Immer wieder lese ich Ihre Antworten an Alleinerziehende. Ich finde mich in einer anderen Situation wieder und brauche mehr als nur einen Rat, sondern konkrete Beispiele, wie ich mit meinen Teenagern umgehen kann.

Vom biologischen Vater meiner Kinder bin ich geschieden. Mein langjähriger Lebenspartner ist kürzlich verstorben. Unser jüngster Sohn hatte eine sehr enge Beziehung mit ihm und bekommt nun auch psychologische Begleitung, um diesen Verlust besser verarbeiten zu können.

Wunde Punkte und Selbstmitleid

Das Thema, das bei uns grundsätzlich vorherrscht ist ein Mangel an Respekt. Sehr oft werde ich dabei an meinen wunden Punkten getroffen. Was in diesen Situation bei mir passiert ist, dass ich zu schmollen beginne und mir selbst leid tue. Damit beginnt dann meist ein Zermürbungskrieg bis ich letztlich nachgebe. Meistens passiert das mit dem Gefühl, dass ich meinen Kindern etwas schulde, weil ich ihnen durch die Scheidung ihre Kindheit verdorben habe.

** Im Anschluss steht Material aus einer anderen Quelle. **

-- ==== Sys2Proof/Machine/Points.lean ====
section
/-! DEFINITION. Points and images (R117 to R119): point references, the places of their bytes in the images, and
reading, writing and overlap of typed values there. -/

namespace Sys2Proof.Machine

/-- The kind of a point reference (R117). -/
def refKind (r : Nat) : Nat := r / 2 ^ 28 % 16

/-- The bit of a B point in its byte. -/
def refBit (r : Nat) : Nat :=
  match refKind r with
  | 2 => r / 2 ^ 18 % 8
  | 3 => r / 2 ^ 18 % 8
  | 4 => r / 2 ^ 20 % 16 % 8
  | _ => 0

/-- The image address of a point's first byte. A GPIO pin, a mirror bit and a system point take a byte each, a DAC four,
an encoder and a farm point eight; a station, node or slave has its slot, and a slave's element two bytes. -/
def refAddr (r : Nat) : Nat :=
  refKind r * 2 ^ 32 +
  match refKind r with
  | 0 => r % 256
  | 1 => r % 32 * 4
  | 2 => (r / 2 ^ 16 % 4 * 256 + r / 2 ^ 8 % 256) * 256 + r % 256
  | 3 => (r / 2 ^ 16 % 4 * 128 + r / 2 ^ 8 % 128) * 256 + r % 256
  | 4 => (r / 2 ^ 18 % 4 * 256 + r / 2 ^ 10 % 256) * 2048 + r % 1024 * 2 + r / 2 ^ 20 % 16 / 8
  | 5 => (r / 2 ^ 16 % 8 * 65536 + r % 65536) * 8
  | 6 => r % 64 * 8
  | 7 => r % 256
  | 8 => r % 256
  | _ => 0

/-- The source of an input point, whose age and quality its values share: a pin, a station, a node, a slave, a farm
point, an encoder, a mirror bit. -/
def refSource (r : Nat) : Nat :=
  refKind r * 2 ^ 32 +
  match refKind r with
  | 2 => r / 2 ^ 16 % 4 * 256 + r / 2 ^ 8 % 256
  | 3 => r / 2 ^ 16 % 4 * 128 + r / 2 ^ 8 % 128
  | 4 => r / 2 ^ 18 % 4 * 256 + r / 2 ^ 10 % 256
  | 5 => r % 2 ^ 19
  | _ => r % 256

/-- R117: the bits of a reference that its kind uses, within their limits; the others must be 0. -/
def refFieldsOk (r : Nat) : Bool :=
  match refKind r with
  | 0 => r % 2 ^ 28 < 192
  | 1 => r % 2 ^ 28 < 32
  | 2 => r % 2 ^ 28 < 2 ^ 21
  | 3 => r % 2 ^ 28 < 2 ^ 21 ∧ r / 2 ^ 15 % 2 = 0 ∧ 1 ≤ r / 2 ^ 8 % 128
  | 4 => r % 2 ^ 28 < 2 ^ 24 ∧ 1 ≤ r / 2 ^ 10 % 256 ∧ r / 2 ^ 10 % 256 ≤ 247
  | 5 => r % 2 ^ 28 < 2 ^ 19
  | 6 => r % 2 ^ 28 < 64
  | 7 => r % 2 ^ 28 < 99
  | 8 => r % 2 ^ 28 < 6
  | _ => false

/-- R400: the elements of a slave's mapped image that a poll entry covers: the end of its read or write, and of the write half of
function 0x17; coils and discrete inputs are packed 16 to an element. -/
def PollEntry.elems (e : PollEntry) : Nat :=
  let n (q : Nat) : Nat := if e.func = 1 ∨ e.func = 2 ∨ e.func = 5 ∨ e.func = 15 then (q + 15) / 16 else q
  max (e.elem + n e.qty) (if e.func = 0x17 then e.welem + e.wqty else 0)

/-- R117, R384, R393, R400: the bytes of the slot, of a node's mapped process data or of a slave's mapped image that a reference of
kind TREAVO, CANOPEN or MODBUS lies in, as an input or an output; 0 for a station, node or slave that the image does not have. -/
def slotBytes (im : Image) (r : Nat) (input : Bool) : Nat :=
  match refKind r with
  | 2 => (((tget [] im.stations (r / 2 ^ 16 % 4)).find? fun c => c.num = r / 2 ^ 8 % 256).map fun c =>
      if input then c.inLen else c.outLen).getD 0
  | 3 => (((tget [] im.nodes (r / 2 ^ 16 % 4)).find? fun c => c.node = r / 2 ^ 8 % 128).map fun c =>
      (if input then c.tpdos else c.rpdos).sum).getD 0
  | 4 => 2 * (((tget [] im.polls (r / 2 ^ 18 % 4)).filter fun e => e.slave = r / 2 ^ 10 % 256).map PollEntry.elems).foldl max 0
  | _ => 0

/-- R117: a type that the point's kind allows: its bytes lie within the slot. A bit number stands only beside the type B. -/
def refTypeOk (im : Image) (r : Nat) (t : EType) (input : Bool) : Bool :=
  match refKind r with
  | 0 => t = .b
  | 1 => t = .u32
  | 2 => (t = .b ∨ refBit r = 0) ∧ r % 256 + typeBytes t ≤ slotBytes im r input
  | 3 => (t = .b ∨ refBit r = 0) ∧ r % 256 + typeBytes t ≤ slotBytes im r input
  | 4 => (t = .b ∨ r / 2 ^ 20 % 16 = 0) ∧ r % 1024 * 2 + r / 2 ^ 20 % 16 / 8 + typeBytes t ≤ slotBytes im r input
  | 5 => true
  | 6 => t = .i64
  | 7 => t = .b
  | 8 => t = .b
  | _ => false

/-- R117: the kind may be an input (true) or an output (false); own is the device's own farm number. -/
def refDirOk (r own : Nat) (input : Bool) : Bool :=
  match refKind r with
  | 1 => !input
  | 5 => (r / 2 ^ 16 % 8 = own) != input
  | 6 => input
  | 7 => input
  | 8 => input
  | _ => true

/-- The bytes of an image from an address, least significant first, as a number. -/
def imgNat (m : Tbl Byte) (a : Nat) : Nat → Nat
  | 0 => 0
  | n + 1 => (tget 0 m a).toNat + 256 * imgNat m (a + 1) n

/-- The image with bytes from an address set to a number's, least significant first. -/
def imgSet (m : Tbl Byte) (a v : Nat) : Nat → Tbl Byte
  | 0 => m
  | n + 1 => imgSet (tset 0 m a (BitVec.ofNat 8 v)) (a + 1) (v / 256) n

/-- A byte with one bit set to a truth value. -/
def byteBit (x : Byte) (i : Nat) (b : Bool) : Byte :=
  if b then x ||| BitVec.ofNat 8 (2 ^ i) else x &&& ~~~ BitVec.ofNat 8 (2 ^ i)

/-- The typed value of a point in an image, in the form of R72. -/
def imgRead (m : Tbl Byte) (r : Nat) (t : EType) : Quad :=
  match t with
  | .b => wrBool (natBit (tget 0 m (refAddr r)).toNat (refBit r))
  | t => normCell t (BitVec.ofNat 64 (imgNat m (refAddr r) (typeBytes t)))

/-- The image with a typed value written at a point. -/
def imgWrite (m : Tbl Byte) (r : Nat) (t : EType) (v : Quad) : Tbl Byte :=
  match t with
  | .b => tset 0 m (refAddr r) (byteBit (tget 0 m (refAddr r)) (refBit r) (v ≠ 0))
  | t => imgSet m (refAddr r) v.toNat (typeBytes t)

/-- The image with every bit of a point set: a mask of the bits a write touches. -/
def imgTouch (m : Tbl Byte) (r : Nat) (t : EType) : Tbl Byte :=
  match t with
  | .b => tset 0 m (refAddr r) (byteBit (tget 0 m (refAddr r)) (refBit r) true)
  | t => imgSet m (refAddr r) (2 ^ (8 * typeBytes t) - 1) (typeBytes t)

/-- Whether any bit of a point is set in a mask. -/
def imgTouched (m : Tbl Byte) (r : Nat) (t : EType) : Bool :=
  match t with
  | .b => natBit (tget 0 m (refAddr r)).toNat (refBit r)
  | t => imgNat m (refAddr r) (typeBytes t) ≠ 0

/-- R30: an image overlaid by another under a mask: every masked bit is taken from the other. -/
def imgOverlay (m : Tbl Byte) (src : Tbl Byte) : Tbl Byte → Tbl Byte
  | [] => m
  | (a, k) :: t => imgOverlay (tset 0 m a ((tget 0 m a &&& ~~~k) ||| (tget 0 src a &&& k))) src t

/-- R118: two references overlap: their bytes do; for B the byte that holds the bit. -/
def refOverlap (r : Nat) (t : EType) (q : Nat) (u : EType) : Bool :=
  refAddr r < refAddr q + typeBytes u ∧ refAddr q < refAddr r + typeBytes t

end Sys2Proof.Machine
end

Es ist schwierig für mich, und ich habe das Gefühl, dass die Liebe zu einem Tauschgeschäft geworden ist, weil ich ständig mit Forderungen konfrontiert bin. Aber ich habe jetzt genug davon. Dennoch bin ich ratlos, wie ich den Reaktionen meiner Söhne begegnen könnte. Ich bin mir bewusst, dass ich auch Widerstand leisten sollte, wenn ich beschuldigt oder kritisiert werde. Im Moment endet es immer in leeren Drohungen von meiner Seite.

Antwort

Bevor ich Ihre direkte Frage beantworte, möchte ich etwas allgemeiner über die Beziehungen zwischen Kindern und Eltern, zwischen Menschen in anderen Arten von Liebesbeziehungen schreiben. In der Tat, kann ein bestimmtes Verhalten – wie Ihr Sohn es zeigt – nur so lange beibehalten werden, solange die andere Partei "kooperiert", indem sie ihr eigenes Verhalten aufrechterhält.

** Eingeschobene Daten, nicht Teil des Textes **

-- ==== Sys2Proof/Machine/Collie.lean ====
section
/-! DEFINITION. Chapter 5: Collie, the hardware task scheduler: readiness, dispatch, completion, posts, delays, flows,
cancellation and core fencing. -/

namespace Sys2Proof.Machine

/-! ### Access -/

/-- The descriptor of a task. -/
def State.desc (s : State) (t : Nat) : TaskDesc := tget TaskDesc.unused s.image.tasks t
/-- The descriptor of a task in the old image of an online change. -/
def State.oldDesc (s : State) (t : Nat) : TaskDesc :=
  match s.oldImage with
  | none => s.desc t
  | some im => tget TaskDesc.unused im.tasks t
/-- What Collie holds for a descriptor. -/
def State.task (s : State) (t : Nat) : TaskState := tget TaskState.idle s.collie.tasks t
/-- What Collie holds for a descriptor, set. -/
def State.setTask (s : State) (t : Nat) (x : TaskState) : State :=
  { s with collie := { s.collie with tasks := tset TaskState.idle s.collie.tasks t x } }
/-- The state of an old-image task that still runs. -/
def State.oldTask (s : State) (t : Nat) : TaskState := tget TaskState.idle s.collie.oldTasks t
/-- The state of an old-image task, set. -/
def State.setOldTask (s : State) (t : Nat) (x : TaskState) : State :=
  { s with collie := { s.collie with oldTasks := tset TaskState.idle s.collie.oldTasks t x } }
/-- A core. -/
def State.core (s : State) (k : Nat) : Core := tget Core.idle s.collie.cores k
/-- A core, set. -/
def State.setCore (s : State) (k : Nat) (c : Core) : State :=
  { s with collie := { s.collie with cores := tset Core.idle s.collie.cores k c } }
/-- The run on a core. -/
def State.run (s : State) (k : Nat) : Option Run := (s.core k).run
/-- The run on a core, set. -/
def State.setRun (s : State) (k : Nat) (r : Option Run) : State := s.setCore k { s.core k with run := r }
/-- A flow. -/
def State.flow (s : State) (f : Nat) : Flow := tget Flow.idle s.collie.flows f
/-- A flow, set. -/
def State.setFlow (s : State) (f : Nat) (x : Flow) : State :=
  { s with collie := { s.collie with flows := tset Flow.idle s.collie.flows f x } }
/-- A flow's configuration (R193). -/
def State.flowCfg (s : State) (f : Nat) : FlowCfg := tget ⟨0, 0, false⟩ s.image.flows f
/-- A ready list: plot and level; level 8 holds repeats and is served first. -/
def State.readyList (s : State) (p l : Nat) : List ReadyEntry := tget [] s.collie.ready (p * 16 + l)
/-- A ready list, set. -/
def State.setReady (s : State) (p l : Nat) (x : List ReadyEntry) : State :=
  { s with collie := { s.collie with ready := tset [] s.collie.ready (p * 16 + l) x } }
/-- A slice's release area. -/
def State.releases (s : State) (p : Nat) : List Release := tget [] s.collie.releases p
/-- A slice's release area, set. -/
def State.setReleases (s : State) (p : Nat) (x : List Release) : State :=
  { s with collie := { s.collie with releases := tset [] s.collie.releases p x } }
/-- A task's retained image. -/
def State.retained (s : State) (t : Nat) : Retained := tget Retained.zero s.collie.retained t
/-- A task's retained image, set. -/
def State.setRetained (s : State) (t : Nat) (x : Retained) : State :=
  { s with collie := { s.collie with retained := tset Retained.zero s.collie.retained t x } }
/-- An old task's retained image. -/
def State.oldRetained (s : State) (t : Nat) : Retained := tget Retained.zero s.collie.oldRetained t
/-- The descriptor of a task in the old or the new image of an online change. -/
def State.descOf (s : State) (old : Bool) (t : Nat) : TaskDesc := if old then s.oldDesc t else s.desc t
/-- What Collie holds for the old or the new form of a task. -/
def State.taskOf (s : State) (old : Bool) (t : Nat) : TaskState := if old then s.oldTask t else s.task t
/-- What Collie holds for the old or the new form of a task, set. -/
def State.setTaskOf (s : State) (old : Bool) (t : Nat) (x : TaskState) : State :=
  if old then s.setOldTask t x else s.setTask t x
/-- An old task's retained image, set. -/
def State.setOldRetained (s : State) (t : Nat) (x : Retained) : State :=
  { s with collie := { s.collie with oldRetained := tset Retained.zero s.collie.oldRetained t x } }
/-- R81: the copy that the selector names. -/
def Retained.valid (r : Retained) : Tbl Quad := if r.selB then r.b else r.a
/-- R81: the other copy written and the selector flipped. -/
def Retained.flip (r : Retained) (w : Tbl Quad) : Retained :=
  if r.selB then { r with a := w, selB := false, built := true } else { r with b := w, selB := true, built := true }
/-- R217: a cell of the valid copy written in place. -/
def Retained.poke (r : Retained) (c : Nat) (v : Quad) : Retained :=
  if r.selB then { r with b := tset 0 r.b c v } else { r with a := tset 0 r.a c v }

Ändert sich das Verhalten einer Seite, so ändert sich auch die ganze Beziehung. Nicht immer genau so, wie wir es uns vorstellen, aber fast immer zum Besseren.

Schuld und Erpressung

Wenn wir Ihr Verhalten auf Basis Ihrer Informationen, in der Vergangenheit skizzieren, so wird deutlich, dass dieses von schlechtem Gewissen, Schuld und auch Wut charakterisiert ist. Nun gipfelt alles darin, dass es Ihrem Sohn tatsächlich gelingt, Sie damit sozusagen zu erpressen.

Vielleicht wäre all das nicht passiert, wenn Sie nie das Gefühl von Schuld empfunden und auch nicht entsprechend gehandelt hätten. Im Moment ist ihre Erklärung für sein Verhalten möglicherweise der Tod seines Ziehvaters.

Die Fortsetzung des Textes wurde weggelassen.